It is a fact of modern life that people need to move around. With a net-zero passenger transportation system, this can be done affordably, cleanly, and conveniently. This means prioritizing active transport (e.g., walking and cycling), electrified public transit (e.g., trains, streetcars, and buses), and small zero-emission vehicles [ZEVs]). To support these clean and efficient modes of transportation, urban planning and public infrastructure should be designed for efficiency, with mixed-use urban centres and effective intercity transit connections. Meanwhile, rural areas, small towns, and cities alike can be well-supplied with reliable public transit options and/or ZEV charging infrastructure to reliably meet most transportation needs. These solutions are already being deployed worldwide, benefiting millions of people from small Norwegian towns to large cities like Paris and Tokyo.

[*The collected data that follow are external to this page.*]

-- ==== Sys2Proof/Decode.lean ====
section
/-! DEFINITION. Decoding and encoding of instruction words (14_encoding.md): operand codes, fields, the acceptance rules of every entry, the pair form, `decode`, `encode` and `decodeTableWord`. -/

namespace Sys2Proof

/-- Why a word is no instruction (R344, steps 1 to 4), by cause name. -/
inductive DecErr where
  | illop | illmod | illpair
  deriving DecidableEq, Repr

/-! ## Codes of the enumerations -/

/-- Type code (R336). -/
def Ty.code : Ty → BitVec 4
  | .i32 => 0 | .u32 => 1 | .f32 => 2 | .i64 => 3 | .u64 => 4 | .f16 => 5 | .bf16 => 6 | .e4m3 => 7
  | .e5m2 => 8 | .e2m1 => 9 | .i16 => 10 | .u16 => 11 | .i8 => 12 | .u8 => 13 | .i4 => 14 | .u4 => 15

/-- The type of a type code (R336). -/
def Ty.ofCode (b : BitVec 4) : Ty :=
  match b.toNat with
  | 0 => .i32 | 1 => .u32 | 2 => .f32 | 3 => .i64 | 4 => .u64 | 5 => .f16 | 6 => .bf16 | 7 => .e4m3
  | 8 => .e5m2 | 9 => .e2m1 | 10 => .i16 | 11 => .u16 | 12 => .i8 | 13 => .u8 | 14 => .i4 | _ => .u4

/-- Type code of LD and ST in C index [4:0] (R391). -/
def LdTy.code : LdTy → BitVec 5
  | .ty t => t.code.setWidth 5
  | .b128 => 16

/-- The LD or ST type of C index [4:0] (R391): 0x10 is B128, a larger code none. -/
def LdTy.ofCode (b : BitVec 5) : Option LdTy :=
  if b.toNat < 16 then some (.ty (Ty.ofCode (b.setWidth 4))) else if b = 16 then some .b128 else none

/-- Rounding code (R337). -/
def Rnd.code : Rnd → BitVec 2
  | .ne => 0 | .tz => 1 | .up => 2 | .dn => 3

/-- The rounding of a code (R337). -/
def Rnd.ofCode (b : BitVec 2) : Rnd :=
  match b.toNat with | 0 => .ne | 1 => .tz | 2 => .up | _ => .dn

/-- Ordering-kind code (R337). -/
def Kind.code : Kind → BitVec 2
  | .plain => 0 | .acq => 1 | .rel => 2 | .acqrel => 3

/-- The ordering kind of a code (R337). -/
def Kind.ofCode (b : BitVec 2) : Kind :=
  match b.toNat with | 0 => .plain | 1 => .acq | 2 => .rel | _ => .acqrel

/-- Scope code (R158). -/
def Scope.code : Scope → BitVec 3
  | .thread => 0 | .strand => 1 | .block => 2 | .trio => 3 | .die => 4 | .pkg => 5 | .pod => 6

/-- The scope of a code; 0b111 is none (R158). -/
def Scope.ofCode (b : BitVec 3) : Option Scope :=
  match b.toNat with
  | 0 => some .thread | 1 => some .strand | 2 => some .block | 3 => some .trio | 4 => some .die
  | 5 => some .pkg | 6 => some .pod | _ => none

/-- Condition code of CMP and FCMP (R369, R383). -/
def Cond.code : Cond → BitVec 3
  | .eq => 0 | .ne => 1 | .lt => 2 | .le => 3 | .gt => 4 | .ge => 5 | .un => 6 | .ord => 7

/-- The condition of a code (R369, R383). -/
def Cond.ofCode (b : BitVec 3) : Cond :=
  match b.toNat with
  | 0 => .eq | 1 => .ne | 2 => .lt | 3 => .le | 4 => .gt | 5 => .ge | 6 => .un | _ => .ord

/-- Condition code of WAITA (R273). -/
def WCond.code : WCond → BitVec 2
  | .eq => 0 | .ne => 1 | .geu => 2 | .ltu => 3

/-- The WAITA condition of a code (R273). -/
def WCond.ofCode (b : BitVec 2) : WCond :=
  match b.toNat with | 0 => .eq | 1 => .ne | 2 => .geu | _ => .ltu

/-- Atomic operation code (R358). -/
def AtomOp.code : AtomOp → BitVec 5
  | .add => 0 | .and => 1 | .or => 2 | .xor => 3 | .min => 4 | .max => 5 | .exch => 6 | .cas => 7
  | .fadd => 8 | .fmin => 9 | .fmax => 10 | .sub => 11

/-- The atomic operation of a code (R358); 0x0C and above are none in ATOM. -/
def AtomOp.ofCode (b : BitVec 5) : Option AtomOp :=
  match b.toNat with
  | 0 => some .add | 1 => some .and | 2 => some .or | 3 => some .xor | 4 => some .min | 5 => some .max
  | 6 => some .exch | 7 => some .cas | 8 => some .fadd | 9 => some .fmin | 10 => some .fmax
  | 11 => some .sub | _ => none

/-- Type code of ATOM in C index [7:5] (R357): the first five codes of R336. -/
def atomTyOf (b : BitVec 3) : Option Ty :=
  match b.toNat with
  | 0 => some .i32 | 1 => some .u32 | 2 => some .f32 | 3 => some .i64 | 4 => some .u64 | _ => none

/-- Reduction operation code (R192). -/
def RedOp.code : RedOp → BitVec 4
  | .add => 0 | .minI => 1 | .maxI => 2 | .minU => 3 | .maxU => 4 | .and => 5 | .or => 6 | .xor => 7
  | .fadd => 8 | .fmul => 9 | .fmin => 10 | .fmax => 11

/-- The reduction operation of a code (R192); 0xC to 0xF are none. -/
def RedOp.ofCode (b : BitVec 4) : Option RedOp :=
  match b.toNat with
  | 0 => some .add | 1 => some .minI | 2 => some .maxI | 3 => some .minU | 4 => some .maxU
  | 5 => some .and | 6 => some .or | 7 => some .xor | 8 => some .fadd | 9 => some .fmul
  | 10 => some .fmin | 11 => some .fmax | _ => none

/-- Segment source code (R395, R409). -/
def Seg.code : Seg → BitVec 2
  | .none => 0 | .pred => 1 | .shape => 2

/-- The segment source of a code; 0b11 is none. -/
def Seg.ofCode (b : BitVec 2) : Option Seg :=
  match b.toNat with | 0 => some .none | 1 => some .pred | 2 => some .shape | _ => Option.none

/-- Shape-mode code (R211). -/
def ShMode.code : ShMode → BitVec 2
  | .pack => 0 | .seq => 1 | .seqb => 2

/-- The shape mode of a code; 0b11 is none. -/
def ShMode.ofCode (b : BitVec 2) : Option ShMode :=
  match b.toNat with | 0 => some .pack | 1 => some .seq | 2 => some .seqb | _ => none

/-- KOP operation code (R389). -/
def KopOp.code : KopOp → BitVec 4
  | .and => 0 | .or => 1 | .xor => 2 | .andn => 3 | .not => 4 | .mov => 5

/-- BXCH mode code (R366). -/
def BxMode.code : BxMode → BitVec 2
  | .rot1 => 0 | .rot2 => 1 | .idx => 2

/-- The BXCH mode of a code; 0b11 is none. -/
def BxMode.ofCode (b : BitVec 2) : Option BxMode :=
  match b.toNat with | 0 => some .rot1 | 1 => some .rot2 | 2 => some .idx | _ => none

/-- SHFL mode code (R413). -/
def ShflMode.code : ShflMode → BitVec 2
  | .idx => 0 | .up => 1 | .down => 2 | .xor => 3

/-- The SHFL mode of a code (R413). -/
def ShflMode.ofCode (b : BitVec 2) : ShflMode :=
  match b.toNat with | 0 => .idx | 1 => .up | 2 => .down | _ => .xor

/-- SHQ query code (R220). -/
def ShQuery.code : ShQuery → BitVec 4
  | .s => 0 | .t => 1 | .org => 2 | .win => 3 | .ent => 4 | .seq => 5 | .pos => 6 | .len => 7 | .valid => 8

/-- The SHQ query of a code; 9 and above are none. -/
def ShQuery.ofCode (b : BitVec 4) : Option ShQuery :=
  match b.toNat with
  | 0 => some .s | 1 => some .t | 2 => some .org | 3 => some .win | 4 => some .ent | 5 => some .seq
  | 6 => some .pos | 7 => some .len | 8 => some .valid | _ => none

/-- SHSEG form code (R221). -/
def ShForm.code : ShForm → BitVec 2
  | .head => 0 | .last => 1 | .inT => 2

/-- The SHSEG form of a code; 0b11 is none. -/
def ShForm.ofCode (b : BitVec 2) : Option ShForm :=
  match b.toNat with | 0 => some .head | 1 => some .last | 2 => some .inT | _ => none

/-- VOTE form code (R430). -/
def VoteForm.code : VoteForm → BitVec 2
  | .any => 0 | .all => 1 | .bal => 2 | .cnt => 3

/-- The VOTE form of a code (R430). -/
def VoteForm.ofCode (b : BitVec 2) : VoteForm :=
  match b.toNat with | 0 => .any | 1 => .all | 2 => .bal | _ => .cnt

/-- Matrix width-class code (R247). -/
def MClass.code : MClass → BitVec 2
  | .w16 => 0 | .w8 => 1 | .w4 => 2

/-- The matrix width class of a code; 0b11 is none. -/
def MClass.ofCode (b : BitVec 2) : Option MClass :=
  match b.toNat with | 0 => some .w16 | 1 => some .w8 | 2 => some .w4 | _ => none

/-- GATH size code (R387). -/
def GSize.code : GSize → BitVec 2
  | .b8 => 0 | .b16 => 1 | .b32 => 2 | .b64 => 3

/-- The GATH size of a code (R387). -/
def GSize.ofCode (b : BitVec 2) : GSize :=
  match b.toNat with | 0 => .b8 | 1 => .b16 | 2 => .b32 | _ => .b64

/-- Format code of PACK and UNPACK, a type code of R336 (R402). -/
def PFmt.code : PFmt → BitVec 4
  | .f16 => 5 | .bf16 => 6 | .e4m3 => 7 | .e5m2 => 8 | .e2m1 => 9

/-- The PACK or UNPACK format of a code (R402). -/
def PFmt.ofCode (b : BitVec 4) : Option PFmt :=
  match b.toNat with
  | 5 => some .f16 | 6 => some .bf16 | 7 => some .e4m3 | 8 => some .e5m2 | 9 => some .e2m1 | _ => none

/-- Elements per register word, e of R402. -/
def PFmt.e : PFmt → Nat
  | .f16 => 2 | .bf16 => 2 | .e4m3 => 4 | .e5m2 => 4 | .e2m1 => 8

/-- Registers per thread of the block form, r of R402. -/
def PFmt.r : PFmt → Nat
  | .f16 => 1 | .bf16 => 1 | .e4m3 => 2 | .e5m2 => 2 | .e2m1 => 4

/-- Engine code of WAITT (R431). -/
def Engine.code : Engine → BitVec 8
  | .copy => 0 | .gather => 1 | .ring => 2 | .matrix => 3 | .coll => 4 | .fabric => 5

/-- The engine of a WAITT code; 6 and above are none (R431). -/
def Engine.ofCode (b : BitVec 8) : Option Engine :=
  match b.toNat with
  | 0 => some .copy | 1 => some .gather | 2 => some .ring | 3 => some .matrix | 4 => some .coll
  | 5 => some .fabric | _ => none

/-! ## Operand codes -/

/-- The assigned special registers of R330, by index. -/
def spAssigned (n : BitVec 8) : Bool :=
  (0x40 ≤ n.toNat && n.toNat ≤ 0x4E) || (0x50 ≤ n.toNat && n.toNat ≤ 0x5D)
    || (0x60 ≤ n.toNat && n.toNat ≤ 0x67)

/-- The low index of a 64-bit special register (R330). -/
def sp64 (n : BitVec 8) : Bool :=
  n == 0x48#8 || (0x50 ≤ n.toNat && n.toNat ≤ 0x5C && n.toNat % 2 == 0)

/-- The operand whose code is in its file (R328). -/
def Opd.valid : Opd → Bool
  | .sp n => spAssigned n
  | .lc n => n.toNat < 3
  | .fpc n => n.toNat ≤ 0x16
  | _ => true

/-- The 11-bit code of an operand (R328). -/
def Opd.code : Opd → BitVec 11
  | .v n => 0b000#3 ++ n
  | .s n => 0b00100#5 ++ n
  | .sp n => 0b001#3 ++ n
  | .k n => 0b01000000#8 ++ n
  | .lc n => 0b010000100#9 ++ n
  | .q n => 0b011000000#9 ++ n
  | .acc n => 0b011000100#9 ++ n
  | .g n => 0b01100100#8 ++ n
  | .inl n => 0b100#3 ++ n
  | .fpc n => 0b101#3 ++ n
  | .lit32 _ => 0x620
  | .lit64 _ => 0x640
  | .none => 0x700

/-- The operand of an 11-bit code, its literal from the 8 bytes after the word; none where R328 gives ILLOP. -/
def opdOf (c : BitVec 11) (lit : BitVec 64) : Option Opd :=
  let n : BitVec 8 := c.setWidth 8
  match (c.extractLsb' 8 3).toNat with
  | 0 => some (.v n)
  | 1 => if n.toNat < 64 then some (.s (c.setWidth 6)) else if spAssigned n then some (.sp n) else none
  | 2 => if n.toNat < 8 then some (.k (c.setWidth 3))
         else if 0x10 ≤ n.toNat && n.toNat ≤ 0x12 then some (.lc (c.setWidth 2)) else none
  | 3 => if n.toNat < 4 then some (.q (c.setWidth 2))
         else if 0x10 ≤ n.toNat && n.toNat < 0x14 then some (.acc (c.setWidth 2))
         else if 0x20 ≤ n.toNat && n.toNat < 0x28 then some (.g (c.setWidth 3)) else none
  | 4 => some (.inl n)
  | 5 => if n.toNat ≤ 0x16 then some (.fpc n) else none
  | 6 => if n.toNat = 0x20 then some (.lit32 (lit.setWidth 32))
         else if n.toNat = 0x40 then some (.lit64 lit) else none
  | _ => if n.toNat = 0 then some .none else none

/-- The literal an operand carries after the word, if any (R325, R333). -/
def Opd.literal : Opd → Option (Nat × BitVec 64)
  | .lit32 x => some (4, x.setWidth 64)
  | .lit64 x => some (8, x)
  | _ => Option.none

/-- Whether an operand is a literal. -/
def Opd.isLit : Opd → Bool
  | .lit32 _ => true
  | .lit64 _ => true
  | _ => false

/-! ## Fields of the full form (R327) -/

/-- The fields of a full-form word (R327), the modifier and opcode as bits, the operands decoded. -/
structure Fields where
  ctl : Ctl
  op : BitVec 8
  m : BitVec 6
  d : Opd
  a : Opd
  b : Opd
  c : Opd
  deriving DecidableEq, Repr

/-! ## Operand acceptance by position -/

/-- Vector register. -/
def Opd.isV : Opd → Bool
  | .v _ => true
  | _ => false
/-- Even vector pair (R112, R329). -/
def Opd.isV2 : Opd → Bool
  | .v n => n.toNat % 2 == 0
  | _ => false
/-- Four vector registers from an index that is a multiple of 4. -/
def Opd.isV4 : Opd → Bool
  | .v n => n.toNat % 4 == 0
  | _ => false
/-- Vector register whose index is a multiple of m. -/
def Opd.isVm (m : Nat) : Opd → Bool
  | .v n => n.toNat % m == 0
  | _ => false
/-- Scalar register. -/
def Opd.isS : Opd → Bool
  | .s _ => true
  | _ => false
/-- Even scalar pair, index at most 58 (R112, R329). -/
def Opd.isS2 : Opd → Bool
  | .s n => n.toNat % 2 == 0 && n.toNat ≤ 58
  | _ => false
/-- Four scalar registers, index a multiple of 4 and at most 56 (R391, R418). -/
def Opd.isS4 : Opd → Bool
  | .s n => n.toNat % 4 == 0 && n.toNat ≤ 56
  | _ => false
/-- Special register. -/
def Opd.isSp : Opd → Bool
  | .sp _ => true
  | _ => false
/-- 64-bit special register by its low index (R329). -/
def Opd.isSp2 : Opd → Bool
  | .sp n => sp64 n
  | _ => false
/-- Predicate register. -/
def Opd.isK : Opd → Bool
  | .k _ => true
  | _ => false
/-- Predicate register other than k0. -/
def Opd.isK1 : Opd → Bool
  | .k n => n != 0#3
  | _ => false
/-- Loop counter. -/
def Opd.isLc : Opd → Bool
  | .lc _ => true
  | _ => false
/-- Statistics register. -/
def Opd.isQ : Opd → Bool
  | .q _ => true
  | _ => false
/-- Accumulator. -/
def Opd.isAcc : Opd → Bool
  | .acc _ => true
  | _ => false
/-- Shape register. -/
def Opd.isG : Opd → Bool
  | .g _ => true
  | _ => false
/-- Inline integer. -/
def Opd.isInl : Opd → Bool
  | .inl _ => true
  | _ => false
/-- Inline FP constant. -/
def Opd.isFpc : Opd → Bool
  | .fpc _ => true
  | _ => false
/-- 32-bit literal. -/
def Opd.isLit32 : Opd → Bool
  | .lit32 _ => true
  | _ => false
/-- 64-bit literal. -/
def Opd.isLit64 : Opd → Bool
  | .lit64 _ => true
  | _ => false
/-- No operand. -/
def Opd.isNone : Opd → Bool
  | .none => true
  | _ => false
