/-- m · 2^e divided by 2^q: the floor, and a comparison of the rest with a half (0 below, 1 equal, 2 above) and
whether the rest is non-zero; `st` says that the exact value lies strictly above m · 2^e by less than one unit of it. -/
def quantum (m : Nat) (e q : Int) (st : Bool) : Nat × Nat × Bool :=
  if q ≤ e then (m * 2 ^ (e - q).toNat, 0, st)
  else
    let k := (q - e).toNat
    let n := m / 2 ^ k
    let r := m % 2 ^ k
    let h := 2 ^ (k - 1)
    (n, if r < h then 0 else if r = h && !st then 1 else 2, st || r != 0)

/-- Whether the magnitude is incremented in a rounding mode (R7). -/
def roundUp (r : Rnd) (neg : Bool) (n half : Nat) (inexact : Bool) : Bool :=
  match r with
  | .ne => half == 2 || (half == 1 && n % 2 == 1)
  | .tz => false
  | .up => inexact && !neg
  | .dn => inexact && neg

/-- Rounding ± m · 2^e (plus a positive rest below one unit of it when `st`) to a format: the code and the flags
(R7, R116, R117, R127). Tininess is detected after rounding. -/
def Fmt.round (f : Fmt) (r : Rnd) (neg : Bool) (m : Nat) (e : Int) (st : Bool) : Nat × Flags :=
  if m = 0 && !st then (if f.eb = 2 then 0 else f.signBit neg, 0)
  else
    let top := e + bitLen m - 1
    let qu := top - f.fb
    let a := quantum m e qu st
    let nu := a.1 + if roundUp r neg a.1 a.2.1 a.2.2 then 1 else 0
    let tiny := qu + bitLen nu - 1 < 1 - f.bias
    let q := if qu < f.qmin then f.qmin else qu
    let b := quantum m e q st
    let n := b.1 + if roundUp r neg b.1 b.2.1 b.2.2 then 1 else 0
    let code := (q - f.qmin).toNat * 2 ^ f.fb + n
    if f.maxCode < code then
      let toInf := f.ieee && (match r with | .ne => true | .tz => false | .up => !neg | .dn => neg)
      (f.signBit neg + (if toInf then f.infCode else f.maxCode), fOF ||| fNX)
    else
      let fl : Flags := if b.2.2 then (if tiny then fUF ||| fNX else fNX) else 0
      (if f.eb = 2 && n = 0 then 0 else f.signBit neg + code, fl)

/-- FP32 bits of an exact value, to nearest (round_ne(x, f32)). -/
def r32 (neg : Bool) (m : Nat) (e : Int) (st : Bool) : Word × Flags :=
  let p := fmt32.round .ne neg m e st
  (BitVec.ofNat 32 p.1, p.2)

/-- The canonical FP32 NaN (R113). -/
def cnan : Word := 0x7FC00000
/-- FP32 infinity. -/
def inf32 (neg : Bool) : Word := if neg then 0xFF800000 else 0x7F800000
/-- FP32 zero. -/
def zero32 (neg : Bool) : Word := if neg then 0x80000000 else 0

/-- The value of FP32 bits. -/
def fv (x : Word) : FV := fmt32.value x.toNat

/-- Whether FP32 bits are a NaN, and a signalling one. -/
def isNaN (x : Word) : Bool := match fv x with | .nan _ => true | _ => false
def isSNaN (x : Word) : Bool := match fv x with | .nan s => s | _ => false

/-- IV for signalling inputs (R114). -/
def ivOf (xs : List Word) : Flags := if xs.any isSNaN then fIV else 0

/-- The exact sum of two finite values as sign, magnitude, exponent; an exact zero is +0 unless both are −0. -/
def sumFin (n1 : Bool) (m1 : Nat) (e1 : Int) (n2 : Bool) (m2 : Nat) (e2 : Int) : Bool × Nat × Int :=
  let e := if e1 ≤ e2 then e1 else e2
  let a : Int := (m1 * 2 ^ (e1 - e).toNat : Nat)
  let b : Int := (m2 * 2 ^ (e2 - e).toNat : Nat)
  let s := (if n1 then -a else a) + (if n2 then -b else b)
  if s = 0 then (n1 && n2 && m1 == 0 && m2 == 0, 0, e) else (s < 0, s.natAbs, e)

/-- add32 (R7, R381). -/
def add32 (a b : Word) : Word × Flags :=
  match fv a, fv b with
  | .nan _, _ => (cnan, ivOf [a, b])
  | _, .nan _ => (cnan, ivOf [a, b])
  | .inf s, .inf t => if s == t then (inf32 s, 0) else (cnan, fIV)
  | .inf s, _ => (inf32 s, 0)
  | _, .inf t => (inf32 t, 0)
  | .fin n1 m1 e1, .fin n2 m2 e2 =>
    let s := sumFin n1 m1 e1 n2 m2 e2
    r32 s.1 s.2.1 s.2.2 false

/-- The sign bit flipped. -/
def neg32 (a : Word) : Word := a ^^^ 0x80000000

/-- sub32 (R7): the sum with the sign of b flipped; a NaN keeps its kind. -/
def sub32 (a b : Word) : Word × Flags := if isNaN b then (cnan, ivOf [a, b]) else add32 a (neg32 b)

/-- mul32 (R7, R381). -/
def mul32 (a b : Word) : Word × Flags :=
  match fv a, fv b with
  | .nan _, _ => (cnan, ivOf [a, b])
  | _, .nan _ => (cnan, ivOf [a, b])
  | .inf s, .inf t => (inf32 (s != t), 0)
  | .inf s, .fin t m _ => if m = 0 then (cnan, fIV) else (inf32 (s != t), 0)
  | .fin t m _, .inf s => if m = 0 then (cnan, fIV) else (inf32 (s != t), 0)
  | .fin n1 m1 e1, .fin n2 m2 e2 => r32 (n1 != n2) (m1 * m2) (e1 + e2) false

/-- fma32 (R7, R381): one rounding; 0 × ∞ raises IV even when c is a quiet NaN. -/
def fma32 (a b c : Word) : Word × Flags :=
  let bad := match fv a, fv b with
    | .inf _, .fin _ m _ => m == 0
    | .fin _ m _, .inf _ => m == 0
    | _, _ => false
  if isNaN a || isNaN b || isNaN c || bad then
    (cnan, ivOf [a, b, c] ||| (if bad then fIV else 0))
  else
    let ps := (a ^^^ b).getLsbD 31
    match fv a, fv b, fv c with
    | .fin _ m1 e1, .fin _ m2 e2, .fin n3 m3 e3 =>
      let s := sumFin ps (m1 * m2) (e1 + e2) n3 m3 e3
      r32 s.1 s.2.1 s.2.2 false
    | .fin _ _ _, .fin _ _ _, .inf t => (inf32 t, 0)
    | _, _, .inf t => if t == ps then (inf32 t, 0) else (cnan, fIV)
    | _, _, _ => (inf32 ps, 0)

/-- div32 (R7, R120): correctly rounded quotient. -/
def div32 (a b : Word) : Word × Flags :=
  match fv a, fv b with
  | .nan _, _ => (cnan, ivOf [a, b])
  | _, .nan _ => (cnan, ivOf [a, b])
  | .inf _, .inf _ => (cnan, fIV)
  | .inf s, .fin t _ _ => (inf32 (s != t), 0)
  | .fin s _ _, .inf t => (zero32 (s != t), 0)
  | .fin n1 m1 e1, .fin n2 m2 e2 =>
    if m2 = 0 then (if m1 = 0 then (cnan, fIV) else (inf32 (n1 != n2), fDZ))
    else if m1 = 0 then (zero32 (n1 != n2), 0)
    else
      let x := m1 * 2 ^ 64
      r32 (n1 != n2) (x / m2) (e1 - e2 - 64) (x % m2 != 0)

/-- Integer square root by bits from 2^k down. -/
def isqrtGo : Nat → Nat → Nat → Nat
  | 0, n, r => if (r + 1) * (r + 1) ≤ n then r + 1 else r
  | k + 1, n, r =>
    let t := r + 2 ^ (k + 1)
    isqrtGo k n (if t * t ≤ n then t else r)

/-- Integer square root. -/
def isqrt (n : Nat) : Nat := isqrtGo (bitLen n / 2) n 0

/-- sqrt32 (R7, R120). -/
def sqrt32 (a : Word) : Word × Flags :=
  match fv a with
  | .nan s => (cnan, if s then fIV else 0)
  | .inf s => if s then (cnan, fIV) else (inf32 false, 0)
  | .fin n m e =>
    if m = 0 then (zero32 n, 0)
    else if n then (cnan, fIV)
    else
      let e' := if e % 2 = 0 then e - 80 else e - 81
      let x := m * 2 ^ (e - e').toNat
      let r := isqrt x
      r32 false r (e' / 2) (r * r != x)

/-- rsqrt32 (R7, R120): 1 / sqrt(a), correctly rounded. -/
def rsqrt32 (a : Word) : Word × Flags :=
  match fv a with
  | .nan s => (cnan, if s then fIV else 0)
  | .inf s => if s then (cnan, fIV) else (0, 0)
  | .fin n m e =>
    if m = 0 then (inf32 n, fDZ)
    else if n then (cnan, fIV)
    else
      let m' := if e % 2 = 0 then m else 2 * m
      let e' := if e % 2 = 0 then e else e - 1
      let x := 2 ^ 200
      let r := isqrt (x / m')
      r32 false r (-(e' / 2) - 100) (r * r * m' != x)

/-- rcp32 (R7, R120). -/
def rcp32 (a : Word) : Word × Flags := div32 0x3F800000 a

/-- Order key of FP32 bits with −0 below +0 (R384). -/
def key32 (a : Word) : Int :=
  let mag : Nat := a.toNat % 2 ^ 31
  if a.getLsbD 31 then -(mag : Int) - 1 else mag

/-- FMIN (R384). -/
def fmin32 (a b : Word) : Word × Flags :=
  let r := if isNaN a && isNaN b then cnan else if isNaN a then b else if isNaN b then a
    else if key32 b < key32 a then b else a
  (r, ivOf [a, b])

/-- FMAX (R384). -/
def fmax32 (a b : Word) : Word × Flags :=
  let r := if isNaN a && isNaN b then cnan else if isNaN a then b else if isNaN b then a
    else if key32 a < key32 b then b else a
  (r, ivOf [a, b])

In Canada, recent progress in this direction has been mixed. On one hand, falling costs and supportive policies have increased ZEV sales over recent years—representing 16.5% of new light vehicle sales in the third quarter of 2024. Public transit ridership is slowly recovering after the COVID-19 pandemic, and ZEV charging infrastructure is expanding across the country—especially in provinces with ambitious supportive policies, such as British Columbia and Quebec. On the other hand, 70% of new passenger vehicle sales in 2022 were light-duty trucks, such as sport utility vehicles, which are heavier and less efficient than light-duty passenger cars like sedans and hatchbacks, and thus more expensive and polluting. Moreover, most Canadians depend heavily on their personal vehicles because more efficient alternatives, such as public transit and cycling routes, are often unavailable or inconvenient. This is influenced by zoning laws that restrict high-density housing and mixed-use neighbourhoods in cities, as well as governments prioritizing highways and road expansions over public and active transportation infrastructure. As a result, Canada’s transportation emissions have remained high since 2005, accounting for 22% of national emissions in 2022, second only to oil and gas production. The passenger transport system (which excludes freight) accounts for well over 50% of those emissions.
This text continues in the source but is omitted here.